Omega-3 fatty acids are a type of polyunsaturated fat. They are essential for your growth and health, but your body cannot make them and you need to consume foods rich in omega-3s. These fatty acids reduce inflammation in the body and can minimize risk factors associated with heart disease. Omega-3s also play a role in memory and brain function, since the majority of them are concentrated in the brain, explains the University of Maryland. The two most common types of omega-3s are alpha linolenic acid, or ALA, and docosahexaenoic acid, or DHA. Both types are important, and you need equal amounts of both for optimal health.

Mahi Mahi and Omega-3

According to the American Heart Association, you should eat fish at least twice per week. One serving of fish is around 3 to 4 oz. Enjoying a 3 oz. fillet of mahi mahi provides .13 g of omega-3 fatty acids.

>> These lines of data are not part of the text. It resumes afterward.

-- ==== Sys2Proof/Machine/Ops.lean ====
section
/-! DEFINITION. The named operations over State: maps, bits, time, host writes, events, interrupts and command rings. -/
namespace Sys2Proof.Machine

/-! ## Sparse maps -/

/-- The piece of state at key `k`, its reset value where the map does not list it. -/
def SMap.get {α : Type} [Inhabited α] : SMap α → Nat → α
  | [], _ => default
  | (j, a) :: m, k => if j = k then a else SMap.get m k

/-- Whether the map lists key `k`. -/
def SMap.has {α : Type} : SMap α → Nat → Bool
  | [], _ => false
  | (j, _) :: m, k => j == k || SMap.has m k

/-- The map with `a` at key `k`; keys stay in rising order. -/
def SMap.put {α : Type} : SMap α → Nat → α → SMap α
  | [], k, a => [(k, a)]
  | (j, b) :: m, k, a =>
    if k < j then (k, a) :: (j, b) :: m
    else if k = j then (k, a) :: m
    else (j, b) :: SMap.put m k a

/-- The map without key `k`. -/
def SMap.del {α : Type} : SMap α → Nat → SMap α
  | [], _ => []
  | (j, b) :: m, k => if j = k then m else (j, b) :: SMap.del m k

/-- The map with `f` applied at key `k`. -/
def SMap.upd {α : Type} [Inhabited α] (m : SMap α) (k : Nat) (f : α → α) : SMap α := m.put k (f (m.get k))

/-- The map with `f` applied to every listed piece. -/
def SMap.mapAll {α : Type} (m : SMap α) (f : Nat → α → α) : SMap α := m.map fun p => (p.1, f p.1 p.2)

/-! ## Bits, bytes and numbers -/

/-- Bits [hi:lo] of a number (R102). -/
def bits (hi lo x : Nat) : Nat := (x >>> lo) % 2 ^ (hi + 1 - lo)

/-- A number placed at bits [hi:lo], cut to that width. -/
def fld (hi lo v : Nat) : Nat := (v % 2 ^ (hi + 1 - lo)) <<< lo

/-- A flag as a number. -/
def bit (b : Bool) : Nat := if b then 1 else 0

/-- Two's complement: the integer that `w` bits stand for (R71). -/
def toSigned (w x : Nat) : Int := if x % 2 ^ w < 2 ^ (w - 1) then (x % 2 ^ w : Nat) else (x % 2 ^ w : Nat) - (2 ^ w : Nat)

/-- The `w` bits of an integer in two's complement (R71). -/
def ofSigned (w : Nat) (i : Int) : Nat := (i % (2 ^ w : Nat)).toNat

/-- Saturation of an integer to `w` bits, signed (R73). -/
def satSigned (w : Nat) (i : Int) : Int := max (-(2 ^ (w - 1) : Nat)) (min ((2 ^ (w - 1) : Nat) - 1) i)

/-- A saturating counter of `w` bits after `k` more counts (R74). -/
def satAdd (w n k : Nat) : Nat := min (2 ^ w - 1) (n + k)

/-- A wrapping counter of `w` bits after `k` more counts (R74). -/
def wrapAdd (w n k : Nat) : Nat := (n + k) % 2 ^ w

/-- `a` is after `b` as `n`-bit wrap numbers (R84). -/
def after (n a b : Nat) : Bool :=
  let d := (a + 2 ^ n - b % 2 ^ n) % 2 ^ n
  0 < d && d < 2 ^ (n - 1)

/-- Division rounded to nearest, ties to even, for non-negative numbers (R72). -/
def rneDiv (a b : Nat) : Nat :=
  let q := a / b
  let r := a % b
  if 2 * r > b || (2 * r == b && q % 2 == 1) then q + 1 else q

/-- RNE of an integer over a natural, by magnitude (R72). -/
def rneDivInt (a : Int) (b : Nat) : Int := if a < 0 then -(rneDiv a.natAbs b : Nat) else (rneDiv a.natAbs b : Nat)

/-! ## Device time (R78 to R83) -/

/-- Units of 2^-32 ns since 0 s. -/
def DevTime.units (t : DevTime) : Nat := (t.sec * 1000000000 + t.ns) * 2 ^ 32 + t.frac

/-- The device time of a number of units, SEC wrapping (R78). -/
def DevTime.ofUnits (u : Nat) : DevTime :=
  { sec := u / 2 ^ 32 / 1000000000 % 2 ^ 48, ns := u / 2 ^ 32 % 1000000000, frac := u % 2 ^ 32 }

/-- Units in the whole range of device time. -/
def timeSpan : Nat := 2 ^ 48 * 1000000000 * 2 ^ 32

/-- Device time is in its range (R78). -/
def DevTime.valid (t : DevTime) : Bool := t.sec < 2 ^ 48 && t.ns < 1000000000 && t.frac < 2 ^ 32

/-- One tick's addition of INC (R81), step for step. -/
def DevTime.tick (t : DevTime) (inc : Nat) : DevTime :=
  let fracSum := t.frac + inc % 2 ^ 32
  let ns := t.ns + inc / 2 ^ 32 + fracSum / 2 ^ 32
  if ns ≥ 1000000000 then { sec := (t.sec + 1) % 2 ^ 48, ns := ns - 1000000000, frac := fracSum % 2 ^ 32 }
  else { sec := t.sec, ns := ns, frac := fracSum % 2 ^ 32 }

/-- An interval in units added with carry and borrow (R82). -/
def DevTime.add (t : DevTime) (d : Int) : DevTime := DevTime.ofUnits (((t.units : Int) + d) % (timeSpan : Int)).toNat

/-- The difference b − a in units, S48.32, saturating (R83). -/
def DevTime.diff (b a : DevTime) : Int :=
  satSigned 80 (toSigned 48 ((b.sec + 2 ^ 48 - a.sec % 2 ^ 48) % 2 ^ 48) * 1000000000 * 2 ^ 32
    + ((b.ns : Int) - a.ns) * 2 ^ 32 + ((b.frac : Int) - a.frac))

/-- Device time `b` equals or passes `a`. -/
def DevTime.reached (b a : DevTime) : Bool := decide (0 ≤ DevTime.diff b a)

/-- The 16-byte layout (R79). -/
def DevTime.full (t : DevTime) : Nat := fld 127 80 t.sec + fld 61 32 t.ns + fld 31 0 t.frac

/-- A 16-byte value read as R79 lays it out, reserved bits aside. -/
def DevTime.ofFull (x : Nat) : DevTime := { sec := bits 127 80 x, ns := bits 61 32 x, frac := bits 31 0 x }

/-- The 8-byte stamp (R80). -/
def DevTime.stamp (t : DevTime) : Nat := fld 63 48 t.sec + fld 47 18 t.ns + bits 31 14 t.frac

/-- CK_T ticks in a number of nanoseconds (the first tick at or after it), microseconds, milliseconds and seconds at nominal rate
(log 7). -/
def nsT (n : Nat) : Nat := (n * 4 + 4) / 5
def usT (n : Nat) : Nat := n * 800
def msT (n : Nat) : Nat := n * 800000
def secT (n : Nat) : Nat := n * 800000000

/-- Units of 2^-32 ns in nanoseconds. -/
def nsU (n : Nat) : Nat := n * 2 ^ 32

/-! ## State accessors -/

/-- An item leaves the block (log 2). -/
def emit (o : Output) (s : State) : State := { s with out := s.out ++ [o] }

/-- The function of an IID. -/
def fnOf (s : State) (iid : Nat) : Fn := s.fns.get iid

/-- The function of an IID changes. -/
def setFn (iid : Nat) (f : Fn → Fn) (s : State) : State := { s with fns := s.fns.upd iid f }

While there are no guidelines to determine how much omega-3 you need in your diet each day, you should not consume more than 3 g.

Additional Nutrients

Mahi mahi is a source of several additional nutrients. All cells in your body utilize protein to make and maintain new tissues. This lean fish provides around 15 g of protein per 3 oz. serving. Vitamins B6, B12 and niacin are high in mahi fish, says the National Oceanic and Atmospheric Administration. These water-soluble B vitamins are important for metabolism and help your body get energy from the foods you eat.